If I want to disable it, I need to create a new watch-only wallet again? Do I need to use that command or is there a way to do it without RPC? I have RPC disabled.
So the way I understand it now is that this is irrelevant if you use Bitcoin Core/Knots for the whole process (node+wallet) and this is only useful if you use other wallets or hardware wallets? If so, then I guess it's safe to disable it. I mean, that guy said that this was disabled by default until 0.22. Why was it changed? I guess to avoid loss of funds for those that use devices with Bitcoin Core/Knots as a node?

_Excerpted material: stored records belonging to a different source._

-- ==== Sys2Proof/Syntax.lean ====
section
/-! DEFINITION. The instruction type: one constructor per row of the opcode table.

The first 281 constructors are the encoded instructions; each argument is one field of the row's
encoding, under the table's letter and at its width. The other 85 are the part's EVENTS, the rows
without an encoding: steps of its engines and controllers, of the fabric, and inputs from outside. Their
arguments say where the event happens and carry what the outside or an open choice of the manual supplies.
No event is ever decoded; they reach the machine through `State.agenda` and through its own internal steps. -/

namespace Sys2Proof
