/-- VCMP.i32 eq (R407). -/
def execVcmpI32Eq (d a b : R7) (st : State) : Res :=
  .next (st.vcmpI d a b (fun x y => decide (x = y)))

/-- VCMP.i32 lt (R407). -/
def execVcmpI32Lt (d a b : R7) (st : State) : Res :=
  .next (st.vcmpI d a b (fun x y => decide (sx 32 x < sx 32 y)))

/-- VCMP.i32 le (R407). -/
def execVcmpI32Le (d a b : R7) (st : State) : Res :=
  .next (st.vcmpI d a b (fun x y => decide (sx 32 x ≤ sx 32 y)))

/-- VCMP.n32 lt (R407). -/
def execVcmpN32Lt (d a b : R7) (st : State) : Res :=
  .next (st.vcmpI d a b (fun x y => decide (x < y)))

/-- VCMP.n32 le (R407). -/
def execVcmpN32Le (d a b : R7) (st : State) : Res :=
  .next (st.vcmpI d a b (fun x y => decide (x ≤ y)))

/-- VSEL (R408): a poisoned mask traps POISON. -/
def execVsel (d a b : R7) (st : State) : Res :=
  let m := st.me.rowOp d
  let x := st.me.rowOp a
  let y := st.me.rowOp b
  .next (if m.side then st.poisoned m.code
    else
      let pick := (lanes m.row).map (fun v => v != 0)
      let ls := (pick.zip ((lanes x.row).zip (lanes y.row))).map (fun p => if p.1 then p.2.1 else p.2.2)
      st.vpush 4 4 (fun st => st.vwrite d [m, x, y]
        { row := rowOfLanes ls, side := (x.side && pick.any id) || (y.side && pick.any not), flags := 0 }))

/-- VMSK, expand (R409). -/
def execVmskExpand (d : R7) (a : R5) (st : State) : Res :=
  let x := st.me.splatOp a
  let v := (st.me.x a).toNat
  .next (st.vpush 4 4 (fun st => st.vwrite d [x]
    { row := rowOfLanes ((List.range 64).map (fun i => if v.testBit i then 2 ^ 32 - 1 else 0)), side := x.side, flags := 0 }))

/-- Writes a scalar result of a vector instruction. -/
def State.vwriteX (s : State) (d : R5) (o : VOp) (v : Nat) : State :=
  (s.modMe (fun k => k.setX d (BitVec.ofNat 64 v) o.side o.taint)).retire

/-- VMSK, pack (R409). -/
def execVmskPack (d : R5) (a : R7) (st : State) : Res :=
  let x := st.me.rowOp a
  let v := (List.range 64).foldl (fun acc i => if lane x.row i = 0 then acc else acc + 2 ^ i) 0
  .next (st.vpush 1 1 (fun st => st.vwriteX d x v))

/-! ## Major 0x35 (R410 to R413) -/

/-- Sixteen-bit element `i` of a row. -/
def half (r : Row) (i : Nat) : Nat := bitsOf r.toNat (16 * i) 16

/-- The row with `bs` placed from byte `ofs`. -/
def placeBytes (r : Row) (ofs : Nat) (bs : List Byte) : Row :=
  let old := rowBytes r
  rowOfBytes (old.take ofs ++ bs ++ old.drop (ofs + bs.length))

/-- VCVT over a captured operand (R410). `h` is the half, `cv` the conversion. -/
def State.vcvt (s : State) (d : R7) (x : VOp) (h cv : Nat) : State :=
  let go (s : State) (srcs : List VOp) (r : VRes) : State := s.vpush 4 4 (fun s => s.vwrite d srcs r)
  if cv < 2 then
    let t := if cv = 0 then Fmt.bf16 else Fmt.f16
    s.sampled (fun m =>
      let old := s.me.rowOp d
      let rs := (List.range 64).map (fun i =>
        let p := x.fp i
        if p.2 then ({ bits := t.poison, flags := 0 }, true) else (t.round m (Fmt.f32.val p.1), false))
      go s [x, old] { row := placeBytes old.row (128 * h) (natBytes 128 (packCodes 16 (rs.map (fun r => r.1.bits)))),
                      side := old.side || x.side || rs.any (·.2), flags := flagsOf (rs.map (·.1)) })
  else if cv < 4 then
    let t := if cv = 2 then Fmt.bf16 else Fmt.f16
    let rs := (List.range 64).map (fun i =>
      let v := half x.row (64 * h + i)
      if x.side || v == t.poison then ({ bits := Fmt.f32.poison, flags := 0 }, true)
      else (Fmt.f32.round .rne (t.val v), false))
    go s [x] { row := rowOfLanes (rs.map (fun r => r.1.bits)), side := x.side || rs.any (·.2),
               flags := flagsOf (rs.map (·.1)) }
  else if cv < 6 then
    s.sampled (fun m =>
      let (lo, hi) : Int × Int := if cv = 4 then (-(2 ^ 31), 2 ^ 31 - 1) else (0, 2 ^ 32 - 1)
      let rs := (List.range 64).map (fun i =>
        let p := x.fp i
        if p.2 then (0, (0 : Dword), true)
        else
          let (v, fl) := (Fmt.f32.val p.1).toRange m lo hi
          ((v % 2 ^ 32).toNat, fl, false))
      go s [x] { row := rowOfLanes (rs.map (·.1)), side := x.side || rs.any (fun r => r.2.2),
                 flags := rs.foldl (fun f r => f ||| r.2.1) 0 })
  else
    s.sampled (fun m =>
      let rs := (List.range 64).map (fun i =>
        let v := lane x.row i
        if x.side then { bits := Fmt.f32.poison, flags := 0 }
        else Fmt.f32.round m (FVal.ofInt (if cv = 6 then sx 32 v else (v : Int))))
      go s [x] { row := rowOfLanes (rs.map (·.bits)), side := x.side, flags := flagsOf rs })

/-- Runs `g` when F_K is valid and its packed row fits from byte 16 × OFS (R411); otherwise FORMAT. -/
def State.withPacked (s : State) (k o : Nat) (g : Narrow → State) : State :=
  match s.me.fmtReg k with
  | none => s.trapWith Cause.format k 0
  | some f => if 256 < 16 * o + f.rowBytes then s.trapWith Cause.format k (16 * o + f.rowBytes) else g f

/-- VQNT over a captured operand (R411): d is a source. -/
def State.vqnt (s : State) (d : R7) (x : VOp) (o k : Nat) : State :=
  s.withPacked k o (fun f => s.sampled (fun m =>
    let old := s.me.rowOp d
    let (bs, fl) := packRow f m x.side (f.elsOf x.row)
    s.vpush 4 8 (fun s => s.vwrite d [x, old]
      { row := placeBytes old.row (16 * o) (bs.map (·.1)), side := old.side || x.side || bs.any (·.2), flags := fl })))

/-- VDQNT over a captured operand (R412). -/
def State.vdqnt (s : State) (d : R7) (x : VOp) (o k : Nat) : State :=
  s.withPacked k o (fun f =>
    let bs := markBytes x.side (((rowBytes x.row).drop (16 * o)).take f.rowBytes)
    s.vpush 4 8 (fun s => s.vwrite d [x] { row := f.rowOf (unpackRow f bs), side := x.side, flags := 0 }))

/-- VAMAX over a captured operand (R413). -/
def State.vamax (s : State) (d : R7) (x : VOp) (b : BitVec 2) : State :=
  let n := 8 * 2 ^ b.toNat
  let blocks := (List.range (64 / n)).map (fun j =>
    let xs := (List.range n).map (fun i => x.fp (n * j + i))
    let vs := xs.map (fun p => Fmt.f32.val p.1)
    if xs.any (·.2) then (Fmt.f32.poison, (0 : Dword), true)
    else if vs.any (·.isNan) then (Fmt.f32.nan, if anySignals vs then Flag.nv else 0, false)
    else (xs.foldl (fun a p => max a (p.1 % 2 ^ 31)) 0, 0, false))
  s.vpush 4 4 (fun s => s.vwrite d [x]
    { row := rowOfLanes (blocks.flatMap (fun r => List.replicate n r.1)), side := x.side || blocks.any (fun r => r.2.2),
      flags := blocks.foldl (fun f r => f ||| r.2.1) 0 })

/-- VCVT (R410). -/
def execVcvt (d a : R7) (h : BitVec 1) (v : BitVec 3) (st : State) : Res :=
  .next (st.vcvt d (st.me.rowOp a) h.toNat v.toNat)

/-- VQNT (R411). -/
def execVqnt (d a : R7) (o : BitVec 4) (k : BitVec 3) (st : State) : Res :=
  .next (st.vqnt d (st.me.rowOp a) o.toNat k.toNat)

/-- VDQNT (R412). -/
def execVdqnt (d a : R7) (o : BitVec 4) (k : BitVec 3) (st : State) : Res :=
  .next (st.vdqnt d (st.me.rowOp a) o.toNat k.toNat)

/-- VAMAX (R413). -/
def execVamax (d a : R7) (b : BitVec 2) (st : State) : Res :=
  .next (st.vamax d (st.me.rowOp a) b)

If I disable it, then I just process as usual with the GUI with the usual workflow?
0) Enable the "Enable PSBT Controls" checkbox
1) Go on the watch-only wallet and with Coin Control pick addresses as needed.
2) Click on "Create unsigned" and save .psbt file
3) Get this file into the airgap laptop and sign with the "File->Load PSBT from file..." GUI menu by clicking on "Sign Tx"
4) Save this now signed psbt file and move it back into watch-only laptop wallet
5) Load the file with "File->Load PSBT from file..." and click on "Broadcast Tx"
So assuming disabling this does not screw anything up, the "(change)" notice should be there. But just to triple check, how can I know that I own the change address on the airgap laptop given that that address was not generated yet? I remember there was a command for this I think.
Btw, on a theoretical attack were someone steals your PSBT file, what is exactly leaked? Like what could they do with it? with and without the bip32 enabled, to see the difference. Like, they could bruteforce any keys on your wallet? or only the addresses involved on the PSBT transaction? etc.